Persistent Müllerian duct syndrome, or PMDS, is a condition in which a biological male develops female sex organs -- specifically a uterus and fallopian tubes -- in addition to male sex organs. Doctors also sometimes call it persistent oviduct syndrome.
What Causes PMDS?
The short answer is your genes.
While in the womb, babies (male or female) grow a Müllerian duct. Normally, as girls grow in the womb, this duct develops into female sex organs. In boys, on the other hand, their genes cause the release of proteins that break down this duct so that it doesn’t develop further.
The genes in developing baby boys with PMDS have changes (mutations) that make these proteins unable to work. As a result, the Müllerian duct continues to develop into a uterus and fallopian tubes that serve no useful biological purpose and may cause health problems.
Who Gets PMDS?
People with PMDS inherit the gene mutations that cause it from their parents. This happens in an “autosomal recessive” pattern. Autosomal means the gene is found in both men and women. Recessive means that both of your parents need to be “carriers” of the mutation for you to get it.

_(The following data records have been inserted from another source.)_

/-- The orders that set (R13, R55, R56, R124, R126, R127, R182, R183): SET_TIER, LINE_ADMIN, STAGE_VOLUME_STEP,
CLEAR_VOLUME_STEPS, NEW_ACCOUNTING_PERIOD, WRITE_FILTER and FILTER_ENABLE. A filter's mask flags lie in its words from bit
15 downwards, its value bytes two to a word, the lower-numbered in bits 15 to 8 (section 4.10). -/
def Obligations.SettingOrdersWriteTheirFields : Prop :=
  (∀ (words : List Word) (i j : Nat), j < 16 → maskFlag words (16 * i + j) = (words.getD i 0).getLsbD (15 - j)) ∧
  (∀ (words : List Word) (i : Nat), valueByte words (2 * i) = (words.getD i 0).extractLsb' 8 8 ∧
    valueByte words (2 * i + 1) = (words.getD i 0).extractLsb' 0 8) ∧
  ∀ (s : State) (o : Order), s.orh.executing = some o →
    let f : State := { s with out := [] }
    let ends (c : Instr) (u : State) : Prop := exec c s = .next (State.settle s u)
    let arg (k : Nat) : Nat := (o.args.getD k 0).toNat
    let h := octal (arg 0)
    let reply (result : Result) (data : ReplyData) (u : State) : State :=
      { u with orh := { u.orh with queue := u.orh.queue ++ [⟨o.tag, .reply o.code result data⟩], executing := none } }
    let ups (m : UpsHome) : State := { f with ups := { s.ups with homes := s.ups.homes.put h m } }
    let m := s.ups.homes.at h
    let step : Threshold :=
      ⟨max 1 (arg 1 * 2 ^ 32 + arg 2 * 2 ^ 16 + arg 3), max 1 (min 15 (arg 4))⟩
    let staged (x : UpsHome) : State :=
      let r := compareThresholds h x
      let u : State := { ups r.1 with orh := r.2.foldl (fun o e => o.offer e) s.orh }
      reply .done (.thresholds r.1.threshold r.1.staged) u
    let filter (dir : Direction) : Filter :=
      { enabled := false, dir := dir
        acts := ⟨arg 2 % 2 == 1, arg 2 / 2 % 2 == 1, arg 2 / 4 % 2 == 1⟩
        minLen := min (arg 3) 1536
        mask := Tab.make fun p => maskFlag ((o.args.drop 4).take 4) p.val
        value := Tab.make fun p => valueByte ((o.args.drop 8).take 32) p.val }
    let written (x : Filter) (u : State) : State :=
      { u with ffu := { s.ffu with filters := s.ffu.filters.put h x } }
    (o.code = 3 → ends .setTier (
      if o.args.length < 2 ∨ 7 < arg 0 then reply .refusedRange .none f
      else reply .done .none (ups { m with stagedTier := some (max 1 (min 15 (arg 1))) }))) ∧
    (o.code = 4 → ends .lineAdmin (
      if o.args.length < 2 ∨ 7 < arg 0 ∨ 1 < arg 1 then reply .refusedRange .none f
      else if s.service h = .unequipped then reply .refusedState .none f
      else
        let u := if arg 1 = 0 then
            (if s.service h = .adminDown then f else (f.abortForAdmin h).enterAdminDown h)
          else (if s.service h = .adminDown then f.enterDown h else f)
        reply .done (.service (u.service h)) u)) ∧
    (o.code = 8 → ends .stageVolumeStep (
      if o.args.length < 5 ∨ 7 < arg 0 then reply .refusedRange .none f
      else if m.threshold = none then staged { m with threshold := some step }
      else if m.staged.length < 2 then staged { m with staged := m.staged ++ [step] }
      else reply .refusedFull (.thresholds m.threshold m.staged) f)) ∧
    (o.code = 9 → ends .clearVolumeSteps (
      if o.args.length < 1 ∨ 7 < arg 0 then reply .refusedRange .none f
      else reply .done .none (ups { m with staged := [] }))) ∧
    (o.code = 10 → ends .newAccountingPeriod (reply .done .none { f with ups := { s.ups with
      homes := Tab.make fun k =>
        { s.ups.homes.at k with volume := 0, eff := (s.home k).tier, stepFloor := none } } })) ∧
    (o.code = 11 → ends .writeFilter (
      if o.args.length < 40 ∨ 7 < arg 0 ∨ 2 < arg 1 ∨ 7 < arg 2 then reply .refusedRange .none f
      else if (s.ffu.filters.at h).enabled = true then reply .refusedState .none f
      else
        let x := filter (if arg 1 = 0 then .up else if arg 1 = 1 then .down else .both)
        reply .done (.filter x) (written x f))) ∧
    (o.code = 12 → ends .filterEnable (
      if o.args.length < 2 ∨ 7 < arg 0 ∨ 1 < arg 1 then reply .refusedRange .none f
      else reply .done .none (written { s.ffu.filters.at h with enabled := decide (arg 1 = 1) } f)))

/-- The orders on tests, the self-check and the restart (R80, R149, R165, R182, R183, R187): TEST_LINE, CANCEL_TEST,
BUS_SELF_CHECK and RESTART, and RESTART_LIMIT_EXPIRY.
A request for a test (R149): merged into the entry of its home, refused when eight entries stand or the current test
and seven do, else queued at the tail; the reply gives the entry's place, counted from 1 at the head, and its set; a removed
RESUMED entry that carries measurements leaves its record (R165). -/
def Obligations.TestAndRestartOrdersCarriedOut : Prop :=
  ((∀ (s : State) (o : Order), s.orh.executing = some o →
    let f : State := { s with out := [] }
    let ends (c : Instr) (u : State) : Prop := exec c s = .next (State.settle s u)
    let arg (k : Nat) : Nat := (o.args.getD k 0).toNat
    let h := octal (arg 0)
    let reply (result : Result) (data : ReplyData) (u : State) : State :=
      { u with orh := { u.orh with queue := u.orh.queue ++ [⟨o.tag, .reply o.code result data⟩], executing := none } }
    let set : TestSet := ⟨arg 1 % 2 == 1, arg 1 / 2 % 2 == 1, arg 1 / 4 % 2 == 1⟩
    let replies (result : Result) (u : State) : State := u.reply result .none
    let holds : Prop := s.ten.state = .connecting ∨ s.ten.state = .measuring
    let current : Prop := s.ten.current.any (fun c => decide (c.home = h)) = true
    let suspended : Prop := s.ten.state = .releasing ∧
      s.ten.current.any (fun c => decide (c.outcome = none ∧ c.cause ≠ none)) = true
    (o.code = 5 → ends .testLine (
      if o.args.length < 3 ∨ 7 < arg 0 ∨ arg 1 = 0 ∨ 7 < arg 1 ∨ 1 < arg 2 then reply .refusedRange .none f
      else if s.service h = .unequipped ∨ s.service h = .adminDown then reply .refusedState .none f
      else match s.ten.request h set (decide (arg 2 = 1)) .order with
      | none => reply .refusedFull .none f
      | some q => reply .done (q.placeOf h) { f with ten := q })) ∧
    (o.code = 6 → (o.args.length < 1 ∨ 7 < arg 0) → ends .cancelTest (reply .refusedRange .none f)) ∧
    (o.code = 6 → 1 ≤ o.args.length → arg 0 ≤ 7 →
      (∀ e, s.ten.queue.find? (fun e => e.home == h) = some e →
        ends .cancelTest (replies .done ((f.cancelEntry e).cancelCurrent h))) ∧
      ((∀ e ∈ s.ten.queue, e.home ≠ h) → ends .cancelTest (
        if current ∧ (holds ∨ suspended) then replies .done (f.cancelCurrent h) else reply .refusedState .none f))) ∧
    (o.code = 14 → ends .busSelfCheck (
      if s.cbi.phase = .selfCheck then f else { f with cbi := { s.cbi with selfWanted := true } })) ∧
    (o.code = 15 → ends .restart (
      let u := reply .done .restarting f
      { u with orh := { u.orh with restart := some s.now } }))) ∧
  (∀ (h : HomeId) (s : State),
    s.cancelCurrent h =
      if s.ten.current.any (fun c => decide (c.home = h)) = false then s
      else if s.ten.state = .connecting ∨ s.ten.state = .measuring then
        s.enterReleasing (some .abortedCancel) none
      else if s.ten.state = .releasing ∧
          s.ten.current.any (fun c => decide (c.outcome = none ∧ c.cause ≠ none)) = true then
        { s with ten := { s.ten with current := s.ten.current.map fun c => { c with cancelled := true } } }
      else s) ∧
  (∀ s : State,
    let f : State := { s with out := [] }
    exec .restartLimitExpiry s = .next (State.settle s (if s.orh.restart = none then f else f.softRestart))) ∧
  ∀ s : State, s.ten.current = none →
    let r := s.softRestart
    (∀ h, (r.home h).ctr = (s.home h).ctr) ∧ r.cbi.ctr = s.cbi.ctr ∧ r.gwu.ctr = s.gwu.ctr ∧ r.ten.log = s.ten.log ∧
    r.orh.lostEvents = s.orh.lostEvents ∧ r.cqm.free = 2048 ∧ r.pending = s.pending ∧
    ∀ h, s.service h = .adminDown → ((loadHomes (Config.restartBoard s.pins.restarts).2.2).at h).equipped = true →
      r.service h = .adminDown) ∧
  (∀ (h : HomeId) (set : TestSet) (quiet : Bool) (origin : Origin) (t : Ten),
    let steps (e : TestEntry) (p : MeasureKind → Prop) [DecidablePred p] : Bool :=
      (e.carried.elim [] Carried.meas).any fun m => decide (p m.kind)
    let merged (e : TestEntry) : TestEntry := { e with
      quiet := e.quiet || quiet
      set := ⟨(e.set.fv || set.fv) && !steps e (fun k => k = .dcvTG ∨ k = .dcvRG ∨ k = .acvTR),
              (e.set.ir || set.ir) && !steps e (fun k => k = .resTR ∨ k = .resTG ∨ k = .resRG),
              (e.set.cap || set.cap) && !steps e (fun k => k = .capTR)⟩ }
    t.request h set quiet origin =
      if ∃ e ∈ t.queue, e.home = h then
        some { t with queue := t.queue.map fun e => if e.home = h then merged e else e }
      else if 8 ≤ t.queue.length + (if t.current.isSome then 1 else 0) then none
      else some { t with queue := t.queue ++ [⟨h, set, quiet, origin, origin, none⟩] }) ∧
  (∀ (h : HomeId) (t : Ten), ((∀ e ∈ t.queue, e.home ≠ h) → t.placeOf h = .none) ∧
    ∀ a e b, t.queue = a ++ e :: b → (∀ x ∈ a, x.home ≠ h) → e.home = h →
      t.placeOf h = .testPlace (a.length + 1) e.set) ∧
  ∀ (e : TestEntry) (s : State),
    let claimed := s.withdrawClaim none
    let t := if s.ten.state = .claiming ∧ s.ten.queue.head? = some e then claimed else s
    let u : State := { t with ten := { t.ten with queue := s.ten.queue.filter fun x => x.home != e.home } }
    s.cancelEntry e = match e.carried with
      | some ⟨[], _⟩ => u
      | some ⟨m :: ms, .storm⟩ => u.writeRecord e.home e.firstOrigin .abortedStorm true (m :: ms)
      | some ⟨m :: ms, .power⟩ => u.writeRecord e.home e.firstOrigin .abortedCancel true (m :: ms)
      | none => u

/-! ## Tests -/

/-- A test connects (R11, R22, R151, R154): the head entry becomes the current test, TBUSY is driven, the head link is
DRIVING with its source OFF, the home is held and its relay closed; a hold refused aborts it, a relay refused suspends
it.
The way into RELEASING (R163, R164): the relay opens, the head's source goes OFF, a QUIET not yet out is withdrawn,
the running step's readings are lost and the settle time starts; only a test in CONNECTING or MEASURING is ended or
suspended, whatever the reason. HOLD_TIME_LIMIT ends it with ABORTED_TIMEOUT. -/
def Obligations.TestTakesAndLeavesTheBus : Prop :=
  (∀ s : State,
    (s.ten.queue = [] → s.connect = s) ∧
    ∀ e q, s.ten.queue = e :: q →
      let ms := e.carried.elim [] Carried.meas
      let c : CurrentTest :=
        { home := e.home, set := e.set, quiet := e.quiet, origin := e.origin, firstOrigin := e.firstOrigin
          split := decide (ms ≠ []), phase := .relaySettle s.now, meas := ms, part := [], cut := false, outcome := none
          cause := e.carried.map Carried.cause, cancelled := false }
      let t : State := { s with ten := { s.ten with
        state := .connecting, queue := q, current := some c, tbusyDrive := true, headDriving := true
        holdSince := some s.now } }
      let st := s.service e.home
      let held := t.hold e.home
      let off : State := { held with out := s.out ++ [.headSource .off] }
      s.connect =
        if st = .unequipped ∨ st = .adminDown then t.enterReleasing (some .abortedAdmin) none
        else if s.storm = false ∧ s.lpb.relay = none then { off with lpb := { off.lpb with relay := some e.home } }
        else off.enterReleasing none (some .storm)) ∧
  (∀ (outcome : Option TestOutcome) (cause : Option SuspendCause) (s : State),
    let holds : Prop := s.ten.state = .connecting ∨ s.ten.state = .measuring
    let f : State := { s with out := [] }
    s.enterReleasing outcome cause = { s with
      out := s.out ++ [.headSource .off]
      lpb := { s.lpb with relay := none }
      ten := { s.ten with
        state := .releasing, holdSince := none
        current := s.ten.current.map fun c =>
          { c with phase := .releaseSettle s.now, part := [], outcome := outcome, cause := cause.or c.cause } }
      cbi := { s.cbi with
        quiet := if s.cbi.contending = some .quiet then s.cbi.quiet.map (fun q => { q with withdrawn := true }) else none
        call := match s.cbi.call with
          | some ⟨.quiet q, t, ws⟩ => some ⟨.quiet { q with withdrawn := true }, t, ws⟩
          | c => c } } ∧
    (∀ k, s.suspend k = if holds then s.enterReleasing none (some k) else s) ∧
    (∀ o, s.endTest o = if holds then s.enterReleasing (some o) none else s) ∧
    exec .holdTimeLimit s = .next (State.settle s (if holds then f.enterReleasing (some .abortedTimeout) none else f)))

For that to happen, each of your parents must inherit the mutation from one (but not both) of their own parents. (We all carry a full set of genes from both our mother and father.)
Your biological parents won’t have the condition, because you get PMDS only when you inherit the mutations from BOTH parents.
But just because both parents have a copy of the PMDS mutation, it doesn’t mean a child will get it. In general, when a biological mother and father each carry the same autosomal recessive mutation, the chance that a child will inherit the disease-causing mutation is one in four. In addition, though both males and females can inherit the gene mutations that cause PMDS, only biological males have symptoms of the disease.
What Are the Signs and Symptoms of PMDS?
One of the first signs of PMDS in boys (girls don’t get it) is that one or both testes don’t descend. It’s also common to see bulges that poke through the muscles in the groin area (inguinal hernia). But it’s important to remember that these symptoms are far more likely due to some other cause. (PMDS is very rare.)
In children, doctors typically discover PMDS by chance during surgery to correct one or both issues. The surgeon notices a uterus and fallopian tubes (and sometimes other female structures) in unusual positions in the pelvic area. If one testicle has descended, it may pull some of the fallopian tube and uterus with it.
Other possible symptoms of PMDS include:
- Abnormal growth patterns in internal male genitalia
- The signs or appearance of external female genitalia in addition to normal male genitalia (male pseudohermaphroditism)
- Abnormal hormone levels
What Are the Possible Long-Term Effects of PMDS?
Adult males with PMDS may be unable to biologically father children.
How Do Doctors Diagnose PMDS?
Doctors often discover PMDS during surgery to correct some of the symptoms of the disease (like hernias or undescended testes). Other possible tools to help diagnose the condition include:
How Do Doctors Treat PMDS?
The primary treatment is surgery to remove the uterus, fallopian tubes, and any other female structures from the male pelvis. Doctors will also use surgery to correct inguinal hernias and undescended testes.
Later, doctors may be able to help infertile men with PMDS by taking sperm from the testes with a needle to use in assisted reproductive therapy.
A special hormone doctor (endocrinologist) may also help manage or adjust hormone levels.
How Common Is PMDS?
Though it is still unclear exactly how many people have PMDS, it appears to be extremely rare. Scientists have reported at least 250 people with the condition in medical literature.